§ **Action item**
Beneath this instruction is a listing; write out exactly the line that contains "the table. -/" and each line after it to the last.

§ **Data below**
================

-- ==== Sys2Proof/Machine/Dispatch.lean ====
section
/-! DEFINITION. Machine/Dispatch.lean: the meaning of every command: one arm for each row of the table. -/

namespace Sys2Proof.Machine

================

§ **Problem solution**
/-! DEFINITION. Machine/Dispatch.lean: the meaning of every command: one arm for each row of the table. -/

namespace Sys2Proof.Machine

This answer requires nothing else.